According to Guerrero, the cartels have become so well-armed that they have surpassed the capabilities of Mexican authorities, which must go through a complex bureaucratic process to obtain weapons.

“The criminals are much more up-to-date, much more technologically advanced,” he said. “They don’t face any bureaucratic hurdles. They simply bribe officials or bribe vendors, and with money, they get what they want. And they have very advanced weaponry.”

Among that weaponry, drones have become a key part of the drug gangs’ arsenal.

“The drone is fundamental,” Guerrero added. “If you have a good drone strategy, and you can acquire them quickly on the black market, and you combine that with artificial intelligence, forget about it. You become incredibly powerful.”

First weaponized in 2017, drones are used by Mexican cartels for reconnaissance, the delivery of drugs and, increasingly, to bomb rivals and sow terror in rural communities, according to Vanda Felbab-Brown, an expert on non-state armed groups at the Brookings Institution.

“We have seen activities by the cartels such as carpet bombing of rural areas in Michoacán [state] with the purpose of driving populations out of an area,” said Felab-Brown. “The reporting in Michoacán has been of tens of thousands or even hundreds of thousands of people displaced as a result of the scorched-earth policy through drones by [the Jalisco New Generation cartel].”

The use of drones has also given crime groups a significant advantage in attacking their rivals.

“On the battlefield one of the big implications is the ability to conduct crime as well as warfare over greater and greater distances,” said Felbab-Brown.

Increasingly, that long-distance capability of drones has been used by cartels to cross the US-Mexico border.

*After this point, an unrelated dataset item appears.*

-- ==== Sys2Proof/Machine/Core.lean ====
section
/-! DEFINITION. The block as the host's interface takes it. -/

def Sys2Proof.core : Host.Core := { State := Sys2Proof.Machine.State, Fault := Sys2Proof.Machine.Fault, Refusal := Sys2Proof.Machine.Refusal, step := Sys2Proof.Machine.step, reset := Sys2Proof.Machine.State.reset }
end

In July, Steven Willoughby, director of the counter-drone program at the US Department of Homeland Security, testified before Congress saying that cartels were using drones to conduct surveillance and convey drugs across the border “nearly every day”.

In the last six months of 2024, Willoughby said, more than 27,000 drones were detected within 500 meters of the southern border. In October, according to Willoughby, customs officials seized a drone carrying 3.6 pounds of fentanyl pills.

Mexico’s president, Claudia Sheinbaum, disputed Willoughby’s allegations the next day, saying during her morning news conference that “there is no information on any new drones currently at the border”, adding: “There’s nothing, let’s say, in particular to be alarmed about.”

On Wednesday, Sheinbaum again rejected claims of a drone incursion in El Paso: “There is no information regarding drone use at the border,” she said. “If the FAA or any other US government agency has any information, they can ask the Mexican government.”

But whether or not there was a drone incursion on US airspace this week, Guerrero warned that, if cartels do use drones to strike targets on US soil, the Trump administration could use it as an excuse to launch its long-threatened ground attack on Mexico to tackle the country’s drug gangs.

“Here in Mexico, cartels have been using drones for some time to attack state and municipal police,” he said. “But if they tried to do something like that in the United States, that would be the perfect pretext for the US to launch a ground offensive against Mexico.”